Comprehensive Rapid-Assessment- Of-Flutter/Ejection-Loads (RAFEL) software System for Aircraft/Store Compatibility.

摘要

This report documents a design scheme for a rapid assessment of flutter and limit cycle oscillation of aircraft with multiple store configurations. Using the F-16A as a baseline aircraft, three different aeroelastic instability responses, including classical flutter, typical LCO, and non-typical LCO, have been successfully identified. These three distinct responses are representative of the broad spectrum of aeroelastic responses encountered by fighter aircraft with external stores.
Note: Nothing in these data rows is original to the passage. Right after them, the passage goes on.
-- ==== Sys2Proof/Machine/CmdEpoch.lean ====
section
/-! DEFINITION. A command that names other chips: locks in ascending chip ID, staging, commit at a domain epoch (15 R660, R682). -/

namespace Sys2Proof.Machine

/-- Chips whose locks a command needs, ascending: those whose configuration it changes, every member for DESTROY and CONF_CREATE. -/
def State.lockChips (s : State) (m : List Byte) : List ChipId :=
  let cs := if leAt m 0 1 = 0x02 || leAt m 0 1 = 0x20 then s.memberList else if stagesCset (leAt m 0 1) then csetChips (mCset m) else []
  cs.mergeSort (fun a b => decide (a.toNat ≤ b.toNat))

/-- Every lock taken for the command is abandoned, and the command is answered (R682); an instance whose DESTROY comes to nothing is READY again. -/
def State.abandonCommand (s : State) (i status : Nat) : State :=
  let others := s.rootw.locked.filter (· ≠ s.dom.chipId)
  let s1 := s.ctls others (.mgmt 3 false 0x48 false (some 3))
  let s2 := if s.rootw.locked.contains s.dom.chipId && s1.lock.held && s1.lock.agent = 3 then s1.abandonShadow else s1
  let s3 := s2.updInst i (fun x => if x.state = .destroying then { x with state := .ready } else x)
  ({ s3 with rootw := { s3.rootw with use := none, acks := [], asking := [], locked := [] } }).endPending i status []

/-- The next lock is asked for; with the last one the commit is prepared (fuel: the chips). -/
def State.lockNext (s : State) (i : Nat) (m : List Byte) : Nat → State
  | 0 => s
  | k + 1 =>
    match s.rootw.asking with
    | [] =>
      match s.rootw.use with
      | some u => s.prepare u []
      | none => s
    | c :: t =>
      if c = s.dom.chipId then
        if s.lock.held then s.abandonCommand i msLocked
        else
          let s1 := s.grantLock 3 s.dom.chipInc false
          let s2 := { s1 with shd := s1.shd.staged i m, rootw := { s1.rootw with asking := t, locked := s1.rootw.locked ++ [c] } }
          State.lockNext s2 i m k
      else s.ctl c (.mgmt 3 false 0x48 false (some 1))

/-- A member has answered the root's request for its lock: granted, its staging is written and the next lock asked for; held, every
lock is abandoned and the command answered LOCKED (R682). -/
def State.lockAnswer (s : State) (src : ChipId) (ok : Bool) : State :=
  match s.rootw.use, s.rootw.asking with
  | some (.command i _ _), c :: t =>
    if c ≠ src then s
    else if !ok then s.abandonCommand i.toNat msLocked
    else
      let m := match (s.inst i.toNat).pend with | some p => p.msg | none => []
      let s1 := (stageWrites i.toNat m).foldl (fun s w => s.ctl src (.mgmt 3 false (BitVec.ofNat 24 w.1) w.2.1 (some w.2.2))) s
      let s2 := { s1 with rootw := { s1.rootw with asking := t, locked := s1.rootw.locked ++ [src] } }
      s2.lockNext i.toNat m (t.length + 1)
  | _, _ => s

/-- The root begins a PENDING command's commit. -/
def State.beginCommand (s : State) (i : Nat) : State :=
  match (s.inst i).pend with
  | none => s
  | some p =>
    let cs := s.lockChips p.msg
    let s1 := { s with rootw := { s.rootw with use := some (.command (BitVec.ofNat 6 i) p.tag p.opcode), asking := cs, locked := [] } }
    s1.lockNext i p.msg (cs.length + 1)

/-- The root is free: a routing swap asked for meanwhile, then the manager's commit, then the oldest waiting command (02 R982, 22 R924). -/
def State.rootGo (s : State) : State :=
  let s1 := s.rootNext
  if s1.rootw.use.isSome then s1
  else if s1.mgr.epBusy then s1.prepare .manager []
  else
    match s1.rootw.waitCmds with
    | [] => s1
    | i :: t => ({ s1 with rootw := { s1.rootw with waitCmds := t } }).beginCommand i.toNat

/-- A member turns a command down at its prepare: the command changes nothing, and is answered with that status. -/
def State.commandRefused (s : State) (status : Nat) : State :=
  match s.rootw.use with
  | some (.command i _ _) =>
    State.rootGo ({ s with dom := { s.dom with preparing := none, owed := none } }.abandonCommand i.toNat status)
  | _ => s

/-- A command that needs a domain epoch: now, or when the root is free. -/
def State.queueCommand (s : State) (i : Nat) : State :=
  ({ s with rootw := { s.rootw with waitCmds := s.rootw.waitCmds ++ [BitVec.ofNat 6 i] } }).rootGo

end Sys2Proof.Machine
end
To rapidly compute the flutter prediction of the aircraft with multiple store configurations, a procedure is proposed to efficiently reuse the aerodynamic influence coefficient (AIC) matrices of aircraft with multiple stores. The procedure used the ZAERO code, that contains a unified aerodynamic module for all Mach numbers, as the basic software system. To discern the difference between the flutter and LCO responses, and to correlate the numerical predictions with the flight altitude, the matched point option of the g-method of ZAERO was used. The influence of the aerodynamic stores on the aeroelastic instability is investigated using a number of aerodynamic models, including the isolated wing-tip launcher model, and the whole aircraft with and without stores. Using a more refined aerodynamic model, the results show good agreement between the present numerical predictions and flight flutter test data, including the oscillation frequency and the onset speed of the three flutter and LCO cases.